Ein Bremer Jugendlicher litt an einer seltenen Krankheit (Bronchitis fibroplastica), die mit lebensgefährlichen Erstickungsanfällen einhergeht. 2016 hatte ein amerikanischer Arzt in einer medizinischen Fachzeitschrift eine Studie veröffentlicht und eine neue Behandlungsmethode für diese Krankheit vorgestellt. Daraufhin beantragten die Eltern des kranken Jungen bei ihrer gesetzlichen Krankenkasse die Kostenübernahme für eine Behandlung in den USA.

Der Medizinische Dienst der Krankenkasse kam ebenso wie andere Mediziner in Gutachten zu dem Ergebnis, dass die Behandlung notwendig sei: Alle alternativen Therapien habe man bereits erfolglos angewendet. Trotzdem lehnte es die Krankenkasse ab, die Kosten zu übernehmen.

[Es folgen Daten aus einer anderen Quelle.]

/-- R292, R293, R295, R298, R364: `launch` completes when every executing thread's packet and queue pass their checks and its earlier
accesses have performed: each takes a place in the pending-launch pool or has its predicate cleared. `role` gives the role,
the group of the thread in its role and the number of groups; `bmsg` sends one message per executing thread to a cluster
below 100, once its threads are quiet and the port holds at most 64 messages with them. -/
def Obligations.LaunchRoleAndMessagesComplete : Prop :=
  (∀ (w : TWord) (s s1 : State) (x : Ctx) (us : List (Nat × Unit)) (qs : List (Nat × Nat × List Byte)),
    Issues (sigLaunch w) w [] s x → answered x x.launchOffset us → settled x s s1 →
    answered x (x.launchImage (after x s1)) qs →
    exec (.launch w) s = .next (moveOn x s (qs.foldl (x.launchOne (after x s1).nextId) (after x s1)))) ∧
  (∀ (w : TWord) (s s1 : State) (x : Ctx), Issues (sigRole w) w [] s x → s.commit x.gid = .ok s1 →
    exec (.role w) s = .next (moveOn x s (x.update (region x s1 x.next) (gives x (anyTags x) (tagU32 x) (fun i th =>
      [BitVec.ofNat 32 (if x.wg.kind = .gang then th.role % 8 + 2 ^ 8 * (th.rgrp % 2 ^ 8) + 2 ^ 16 * (th.rgrps % 2 ^ 8)
        else 2 ^ 8 * (i / 32 % 2 ^ 8) + 2 ^ 16 * ((x.wg.nthr + 31) / 32 % 2 ^ 8))]))))) ∧
  (∀ (w : TWord) (s s1 : State) (x : Ctx), Issues (sigBmsg w) w [] s x → settled x s s1 →
    (∀ p ∈ x.active, ints (fun w => [w.b]) x p.1 p.2 = true ∧ (val x p.1 p.2 w.b).toNat < 100) →
    (s.msgs.filter (fun p => p.2.core == x.g.core)).length + x.active.length ≤ 64 →
    exec (.bmsg w) s = .next (moveOn x s (x.active.foldl x.sendMsg (after x s1))))

/-- Table 14.11: the value of a system register, read by a thread. The stepping in `sys.arch`, the skew of `sys.clk` and one time for
every agent in `sys.time` are the model's choices (assumptions 108, 11, 113). -/
def Sys2Proof.Spec.sysRegister (x : Ctx) (s : State) (i : Nat) (th : Thread) (n : Nat) : W64 :=
  let num (v : Nat) : W64 := BitVec.ofNat 64 v
  let X := x.g.core % 20
  let Y := x.g.core / 20
  match n with
  | 0x00 => 0x01840000#64
  | 0x01 => num ((2 * (Y / 10) + X / 10) * 2 ^ 24 + (X % 2 + 2 * (Y % 2)) * 2 ^ 22 + (10 * (Y / 2) + X / 2) * 2 ^ 15 + Y * 2 ^ 5 + X)
  | 0x02 => s.now
  | 0x03 => num s.cycles + Config.clkSkew x.g.core
  | 0x04 => num (s.podid % 2 ^ 8)
  | 0x05 => num (x.wg.fn +
      if (s.core x.g.core).tenants.length = 2 ∧ (s.core x.g.core).tenants[1]? = some x.wg.fn then 2 ^ 8 else 0)
  | 0x08 => num i
  | 0x09 => num (i % 32)
  | 0x0A => num (i / 32 % 4)
  | 0x0B => x.g.pc
  | 0x0C => num x.wg.g
  | 0x0D => num x.wg.wgl
  | 0x0E => num (2 ^ 16 * x.wg.ly + x.wg.lx)
  | 0x0F => num (2 ^ 16 * x.wg.lh + x.wg.lw)
  | 0x10 => th.fpctl.zeroExtend 64
  | 0x11 => th.fpstat.zeroExtend 64
  | 0x12 => th.srseed.zeroExtend 64
  | 0x13 => th.abase
  | 0x14 => num x.wg.rfage
  | 0x15 => x.wg.mstat.zeroExtend 64
  | 0x16 => x.wg.mseed.zeroExtend 64
  | 0x18 => x.wg.arg
  | 0x19 => num x.wg.depth
  | 0x1A => (s.fnb x.wg.fn).shade.heapva
  | 0x1B => s.shade.frame.zeroExtend 64
  | 0x20 => th.tcause.zeroExtend 64
  | 0x21 => th.tpc
  | _ => th.taddr
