-- ==== Sys2Proof/Laws/State.lean ====
section
/-! SUPPORT. What each update of the state leaves alone: one lemma per field and update. -/

namespace Sys2Proof.Machine

variable (s : State)
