-- ==== Sys2Proof/Laws/MemoryThrum.lean ====
section
/-! SUPPORT. The instructions of the threads keep memory: their stores are buffered or go to their homes (R139, R332). -/
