-- ==== Sys2Proof/Laws/MemoryEvents.lean ====
section
/-! SUPPORT. The handlers' instructions keep memory, and so do the events of the device that perform no write (R139). -/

Begründung: Die neue Methode entspreche (noch) nicht dem allgemein anerkannten wissenschaftlichen Standard und die Kosten von ca. 300.000 Euro seien enorm hoch.

Das Sozialgericht Bremen hatte die Krankenkasse im Sommer 2017 per Eilverfahren dazu verpflichtet, die Kosten vorläufig zu tragen. Und nach einem aktuellen Urteil des Sozialgerichts bleibt es auch dabei (S 8 KR 263/17). Die Behandlung im Herbst 2017 war erfolgreich: Seither hatte der Jugendliche keine Erstickungsanfälle mehr.

Alle mit der Frage beschäftigten Ärzte, auch die Mediziner der Krankenkasse selbst hätten die Notwendigkeit der Behandlung bejaht, betonte das Sozialgericht. Entgegen den Behauptungen der Krankenkasse hätte man den Patienten in Deutschland nicht behandeln können. Die von ihr vorgeschlagene Herz- und Lungentransplantation wäre für den Jungen — bei unklarer Erfolgsgarantie — mit großen Risiken verbunden gewesen.

Dass eine neue Behandlungsmethode wissenschaftlich noch nicht allgemein anerkannt sei, schließe die Zahlungspflicht der Krankenkasse nicht zwingend aus. Das gelte jedenfalls dann, wenn zwar noch keine Studien vorlägen, aber alle behandelnden Ärzte und Gutachter übereinstimmend erklärten, es gebe zu dieser Therapie keine Alternative. Dann bestehe Zahlungspflicht unabhängig von der Höhe der Kosten.